Saturday, April 21, 2007

Theremin Love!

Open Source » Blog Archive » Passion: The Theremin(-)

A family favorite! (Yes, what a family!) This instrument sounds great in the Tiomkin (I think) score to Forbidden Planet and the The Simpsons's "Treehouse of Terror" episode introductions.
En-Joy!

CORRECTION: Information on the score of Forbidden Planet provided by users of the Internet Movie DataBase:

  • First mainstream film to have the music performed entirely by electronic instruments.
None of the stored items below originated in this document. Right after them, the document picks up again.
/-- RAISE_SOURCE and CLEAR_SOURCE of any other k are refused (R115, item 4). -/
theorem decode_sourceWord_refused (c : Config) {high : BitVec 24} (hh : high = 0x100000#24 ∨ high = 0x110000#24)
    {k : Byte} (h0 : k ≠ 0#8) (h3 : k ≠ 3#8) (h4 : k ≠ 4#8) :
    decode c (.port (high ++ k) 0) = .refuseUnknownPortOp (high ++ k) := by
  rw [portRefusals, toNat_append8]
  have hk := k.isLt
  simp only [ne_eq, ← BitVec.toNat_inj, BitVec.toNat_ofNat] at h0 h3 h4
  simp only [List.mem_cons, List.not_mem_nil, or_false]
  rcases hh with rfl | rfl
  all_goals
    rw [BitVec.toNat_ofNat]
    omega

/-- Settles O9: SetCause and ClearCause of the source's bit, and the port words of no source. -/
theorem externalSources : Obligations.ExternalSources := by
  unfold Obligations.ExternalSources
  refine ⟨fun x s => ⟨_, done_eq _, rfl, fun k _ => ?raise⟩, fun x s => ⟨_, done_eq _, rfl, fun k hk => ?clear⟩,
    fun c k h0 h3 h4 => ⟨decode_sourceWord_refused c (.inl rfl) h0 h3 h4,
      decode_sourceWord_refused c (.inr rfl) h0 h3 h4⟩⟩
  case raise =>
    rw [← extSource_bit]
    exact setCause_getLsbD _ s k
  case clear =>
    rw [← extSource_bit]
    exact clearCause_getLsbD _ s hk

end Sys2Proof.Machine
end

section
/-! PROOFS. The bus (spec/41_bus.md R152 .. R161): the loads and stores of the memory image and of PIF RAM, byte by byte
and big-endian (spec/20_memory.md R76), and the accesses to external ranges, unmapped addresses and reserved offsets. -/

namespace Sys2Proof.Machine

open Sys2Proof

/-! ## Big-endian numbers -/

/-- Four bytes, most significant first, as a number (R76). -/
theorem toNat_append_four (b0 b1 b2 b3 : Byte) :
    (b0 ++ b1 ++ b2 ++ b3).toNat = b0.toNat * 256 ^ 3 + b1.toNat * 256 ^ 2 + b2.toNat * 256 + b3.toNat := by
  rw [toNat_append8, toNat_append8, toNat_append8]
  omega

/-- Eight bytes, most significant first, as a number (R76). -/
theorem toNat_append_eight (b0 b1 b2 b3 b4 b5 b6 b7 : Byte) :
    (b0 ++ b1 ++ b2 ++ b3 ++ b4 ++ b5 ++ b6 ++ b7).toNat =
      b0.toNat * 256 ^ 7 + b1.toNat * 256 ^ 6 + b2.toNat * 256 ^ 5 + b3.toNat * 256 ^ 4 + b4.toNat * 256 ^ 3
        + b5.toNat * 256 ^ 2 + b6.toNat * 256 + b7.toNat := by
  rw [toNat_append8, toNat_append8, toNat_append8, toNat_append8, toNat_append_four]
  omega

/-- Two words, most significant first, as a number. -/
theorem toNat_append_word (x y : Word) : (x ++ y).toNat = x.toNat * 2 ^ 32 + y.toNat := by
  rw [BitVec.toNat_append, ← Nat.shiftLeft_add_eq_or_of_lt y.isLt, Nat.shiftLeft_eq]

/-- A byte is its own bits 7 .. 0. -/
theorem byteBytes_eq (v : Byte) : (Data.b v).bytes = (List.range 1).map fun i => v.extractLsb' (8 * (0 - i)) 8 :=
  congrArg (fun b => [b]) BitVec.extractLsb'_eq_self.symm

/-- The bytes of a word, by their bit positions (R76). -/
theorem wordBytes_getElem? (v : Word) {i : Nat} (hi : i < 4) :
    (Data.w v).bytes[i]? = some (v.extractLsb' (8 * (3 - i)) 8) := by
  have hbytes : (Data.w v).bytes = (List.range 4).map fun i => v.extractLsb' (8 * (3 - i)) 8 := rfl
  rw [hbytes, List.getElem?_map, List.getElem?_range hi]
  rfl

/-! ## PIF RAM -/

/-- Word j of PIF RAM as a number (R159). -/
theorem pifLoad_toNat (p : Vector Byte 64) (j : BitVec 4) :
    (pifLoad p j).toNat =
      (pifRead p (4 * j.toNat)).toNat * 2 ^ 24 + (pifRead p (4 * j.toNat + 1)).toNat * 2 ^ 16
        + (pifRead p (4 * j.toNat + 2)).toNat * 2 ^ 8 + (pifRead p (4 * j.toNat + 3)).toNat :=
  toNat_append_four _ _ _ _

/-- Settles O26: the store writes the word's four bytes, and the load composes them. -/
theorem pifRamAccess : Obligations.PifRamAccess := by
  unfold Obligations.PifRamAccess
  intro j v s
  have hj := j.isLt
  refine ⟨⟨_, returningWord_eq _ s, pifLoad_toNat s.si.pifRam j⟩, _, done_eq _, rfl, fun i hi => ?inside,
    fun i hi => ?outside⟩
  case inside => exact (pifWriteBytes_inside _ _ _ _ hi (by omega)).trans (wordBytes_getElem? v hi)
  case outside => exact pifWriteBytes_outside _ _ _ _ hi

/-! ## The memory image -/

/-- Settles O37: each load answers the bytes at its address, most significant first. -/
theorem memoryLoads : Obligations.MemoryLoads := by
  unfold Obligations.MemoryLoads
  intro a s byte
  exact ⟨fun h => ⟨_, loadImage_inside (owned_memoryImage h), rfl⟩,
    fun h => ⟨_, loadImage_inside (owned_memoryImage h), toNat_append8 _ _⟩,
    fun h => ⟨_, loadImage_inside (owned_memoryImage h), toNat_append_four _ _ _ _⟩,
    fun h => ⟨_, loadImage_inside (owned_memoryImage h), toNat_append_eight _ _ _ _ _ _ _ _⟩⟩

/-- A store inside the image, by the bytes of its data in address order (R153). -/
theorem storeImage_stores {a : Word} {d : Data} {s : State} {byte : Nat → Byte} (hm : s.mem.wf = true)
    (ha : a.toNat + d.width.bytes ≤ s.cfg.rdramBytes) (hd : d.bytes = (List.range d.width.bytes).map byte) :
    Stores s (storeImage a d s) a.toNat d.width.bytes byte := by
  refine ⟨_, storeImage_inside ha, rfl, fun i hi => ?inside, fun b hb => ?outside⟩
  case inside =>
    have hi' : i < d.bytes.length := by rwa [Data.length_bytes]
    calc (s.mem.store a.toNat d).read (a.toNat + i)
      _ = d.bytes[i] := Memory.read_writeBytes_inside d.bytes hm a.toNat i hi'
      _ = byte i := by simp [hd]
  case outside => exact Memory.read_writeBytes_outside d.bytes hm (by rwa [Data.length_bytes])

/-- Settles O38: the bytes of each width's data are its bit fields, most significant first. -/
theorem memoryStores : Obligations.MemoryStores := by
  unfold Obligations.MemoryStores
  intro a s ⟨hm, _⟩
  exact ⟨fun v h => storeImage_stores (d := .b v) hm (owned_memoryImage h) (byteBytes_eq v),
    fun v h => storeImage_stores (d := .h v) hm (owned_memoryImage h) rfl,
    fun v h => storeImage_stores (d := .w v) hm (owned_memoryImage h) rfl,
    fun v h => storeImage_stores (d := .d v) hm (owned_memoryImage h) rfl⟩

/-- Settles O40: a load or store of n bytes that end beyond the image stops. -/
theorem outsideImageStops : Obligations.OutsideImageStops := by
  unfold Obligations.OutsideImageStops
  intro a s v1 v2 v4 v8
  exact ⟨fun h => ⟨loadImage_outside (n := .w1) h, storeImage_outside (d := .b v1) h⟩,
    fun h => ⟨loadImage_outside (n := .w2) h, storeImage_outside (d := .h v2) h⟩,
    fun h => ⟨loadImage_outside (n := .w4) h, storeImage_outside (d := .w v4) h⟩,
    fun h => ⟨loadImage_outside (n := .w8) h, storeImage_outside (d := .d v8) h⟩⟩

/-! ## Reserved offsets, unmapped addresses and external ranges -/

/-- Settles O7: reserved reads return the open-bus word, and unmapped ones its low bytes or the word twice. -/
theorem openBusAccesses : Obligations.OpenBusAccesses := by
  unfold Obligations.OpenBusAccesses
  intro off a v s
  simp only [List.forall_mem_cons]
  refine ⟨?reads, ?writes, ⟨_, returning_eq _ s, BitVec.toNat_setWidth 8 _⟩,
    ⟨_, returning_eq _ s, BitVec.toNat_setWidth 16 _⟩, returning_eq _ s,
    ⟨_, returning_eq _ s, toNat_append_word _ _⟩⟩
  case reads =>
    iterate 5 refine ⟨returningWord_eq _ s, ?_⟩
    exact List.forall_mem_nil _
  case writes =>
    iterate 5 refine ⟨done_eq s, ?_⟩
    exact List.forall_mem_nil _

/-- A value cut to a width has that width. -/
theorem ofBits_width (x : BitVec 64) (n : Width) : (Data.ofBits x n).width = n := by
  cases n <;> rfl

/-- Settles O41: a read answers the free value cut to its width, and a write is an event. -/
theorem externalAccesses : Obligations.ExternalAccesses := by
  unfold Obligations.ExternalAccesses
  exact fun a n d s => ⟨⟨_, ofBits_width _ n, returning_eq _ _⟩, done_eq _⟩

end Sys2Proof.Machine
end

section
/-! PROOFS. The Audio DMA Engine (spec/42_audio_dma.md R170 .. R187): what each register write stores, the push of a
slot and its duration, the words of the reads as numbers, and the advance at which a head slot pops. -/

namespace Sys2Proof.Machine

open Sys2Proof

/-! ## Register writes -/

/-- Settles O11: the field masks as numbers, and the clear of the AI cause bit. -/
theorem aiRegisterWrites : Obligations.AiRegisterWrites := by
  unfold Obligations.AiRegisterWrites
  intro v s
  refine ⟨⟨_, done_eq _, rfl, pointerField_toNat v⟩, done_eq _,
    ⟨_, done_eq _, rfl, fun k hk => clearCause_getLsbD .ai s hk⟩, ⟨_, done_eq _, rfl, ?dacrate, ?freq⟩,
    ⟨_, done_eq _, rfl, BitVec.toNat_setWidth 4 v⟩⟩
  case dacrate => exact BitVec.toNat_setWidth 14 v
  case freq => exact congrArg (fun d => s.cfg.viClock / (d + 1)) (BitVec.toNat_setWidth 14 v)

/-! ## The push -/

/-- An AI_LEN write whose push is accepted: the slot and the event carry the length just stored (R171, R172). -/
theorem aiLenWrite_accepted {v : Word} {s : State} (h : s.ai.ready = true ∧ s.ai.fifo.length < 2) :
    aiLenWrite v s =
      { s with
        ai := { s.ai with
          len := lengthField v
          fifo := s.ai.fifo ++
            [⟨s.ai.dramAddr, lengthField v, s.cfg.duration (lengthField v) s.ai.dacrate s.ai.bitrate⟩]
          ready := decide (s.ai.fifo = []) }
        events := s.events ++ [.audioOut s.ai.dramAddr (lengthField v) s.ai.freq
          (dmaReadBytes s.cfg.rdramBytes s.mem s.ai.dramAddr.toNat (lengthField v).toNat)] } :=
  audioPush_accepted (s := s.withAi { s.ai with len := lengthField v }) h

/-- An AI_LEN write whose push is refused stores the length alone (R171). -/
theorem aiLenWrite_refused {v : Word} {s : State} (h : ¬ (s.ai.ready = true ∧ s.ai.fifo.length < 2)) :
    aiLenWrite v s = { s with ai := { s.ai with len := lengthField v } } :=
  audioPush_refused (s := s.withAi { s.ai with len := lengthField v }) h

/-- Settles O12: the stored length, then the two cases of the push. -/
theorem Audio.audioPush : Obligations.AudioPush := by
  unfold Obligations.AudioPush
  intro v s
  have hlen : ((aiLenWrite v s).withAnswer .nothing).ai.len = lengthField v := aiLenWrite_len v s
  refine ⟨_, done_eq _, (congrArg BitVec.toNat hlen).trans (lengthField_toNat v), fun h => ?accepted, fun h => ?refused⟩
  case accepted =>
    rw [aiLenWrite_accepted h]
    exact ⟨_, rfl, dmaReadBytes_length _ _ _ _, fun i hi => dmaReadBytes_get _ _ _ _ i hi⟩
  case refused => rw [aiLenWrite_refused h]

/-! ## The duration of a slot -/

/-- The duration of the default formula, by the clocks (R173). -/
theorem duration_formula {c : Config} (h : c.audioDuration = .formula) (len : BitVec 18) (dacrate : BitVec 14)
    (bitrate : BitVec 4) :
    c.duration len dacrate bitrate =
      if c.viClock / (dacrate.toNat + 1) = 0 then 0
      else len.toNat * c.cpuClock / (4 * (c.viClock / (dacrate.toNat + 1))) := by
  unfold Config.duration
  rw [h]
  rfl

/-- The lowest DAC frequency under the default clocks: floor(48 681 812 / 16 384). -/
theorem default_frequency_ge (dacrate : BitVec 14) : 2971 ≤ Config.default.viClock / (dacrate.toNat + 1) :=
  Nat.div_le_div_left (a := 48681812) (b := 2 ^ 14) dacrate.isLt (Nat.succ_pos _)

/-- The default duration under the default clocks; the frequency is never 0. -/
theorem default_duration (len : BitVec 18) (dacrate : BitVec 14) (bitrate : BitVec 4) :
    Config.default.duration len dacrate bitrate =
      len.toNat * 93750000 / (4 * (Config.default.viClock / (dacrate.toNat + 1))) := by
  have hf := default_frequency_ge dacrate
  rw [duration_formula rfl, if_neg (by omega)]
  rfl

/-- Settles O13: the longest duration is that of the longest length at the lowest frequency. -/
theorem audioDuration : Obligations.AudioDuration := by
  unfold Obligations.AudioDuration
  refine ⟨fun c len dacrate bitrate h => duration_formula h len dacrate bitrate, fun dacrate => ?nonzero,
    fun len dacrate bitrate hlen => ?bound, fun bitrate => ?reached⟩
  case nonzero =>
    have hf := default_frequency_ge dacrate
    omega
  case bound =>
    have hf := default_frequency_ge dacrate
    have hl : len.toNat ≤ 0x3FFF8 := by omega
    calc Config.default.duration len dacrate bitrate
      _ = len.toNat * 93750000 / (4 * (Config.default.viClock / (dacrate.toNat + 1))) := default_duration ..
      _ ≤ 0x3FFF8 * 93750000 / (4 * 2971) :=
        Nat.div_le_div (Nat.mul_le_mul_right _ hl) (Nat.mul_le_mul_left 4 hf) (by decide)
      _ = 2067927465 := by decide
  case reached =>
    rw [default_duration]
    decide

/-! ## Reads -/

/-- The flag at bit 0 of a word is its number. -/
theorem flagBit_zero_toNat (b : Bool) : (flagBit b 0).toNat = b.toNat := by
  cases b <;> rfl

/-- The AI_STATUS word: the flags at bits 31, 30, 25 and 0 (R107). -/
theorem aiStatusWord_toNat (a : AudioEngine) :
    (aiStatusWord a).toNat =
      2 ^ 31 * a.full.toNat + 2 ^ 30 * a.busy.toNat + 2 ^ 25 * a.enable.toNat + a.full.toNat := by
  have hb := a.busy.toNat_le
  have he := a.enable.toNat_le
  have hf := a.full.toNat_le
  have e0 : (flagBit a.full 0).toNat = a.full.toNat := flagBit_zero_toNat a.full
  have e25 := flagBit_or_toNat (b := a.enable) (i := 25) (x := flagBit a.full 0) (by decide) (by omega)
  have e30 := flagBit_or_toNat (b := a.busy) (i := 30) (by decide) (show _ < 2 ^ 30 by rw [e25, e0]; omega)
  have e31 := flagBit_or_toNat (b := a.full) (i := 31) (by decide) (show _ < 2 ^ 31 by rw [e30, e25, e0]; omega)
  rw [aiStatusWord, BitVec.or_assoc, BitVec.or_assoc, e31, e30, e25, e0]
  omega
  • Louis Barron and Bebe Barron worked on the electronic soundtrack music "tonalities" for only three months, the length of time given them by Dore Schary, head of MGM. He authorized the studio to send them a complete workprint at Christmas 1955. They received the complete 35mm Eastmancolor workprint at New Year's 1956, a week later, still with many visual effects sequences missing and timed in with blank leader by editor Ferris Webster. From January 1, 1956 to April 1, 1956, they worked on the soundtrack score in their Greenwich Village studio in New York City while the film was in post-production in Culver City. The score was completed and delivered to MGM on April 1, 1956, and the film was released for a studio sneak preview soon afterward. The musician's union, however, objected to the soundtrack, and blocked the Barrons from being credited as "composers", hence the term "electronic tonalities".

  • Apart from the electronic tonalities composed by the Barrons, the music score known to many as "Forbidden Planet Fanfare - Parts 1 & 2" on the original 1956 theatrical trailer was composed by André Previn, and pieced together seamlessly by an MGM music editor. The music was originally written by Previn for the MGM films Scene of the Crime (1949) and Bad Day at Black Rock (1955).
I was thinking of the score of another great favorite, The Thing from Another World, 1951, as being by Dmitri Tiomkin.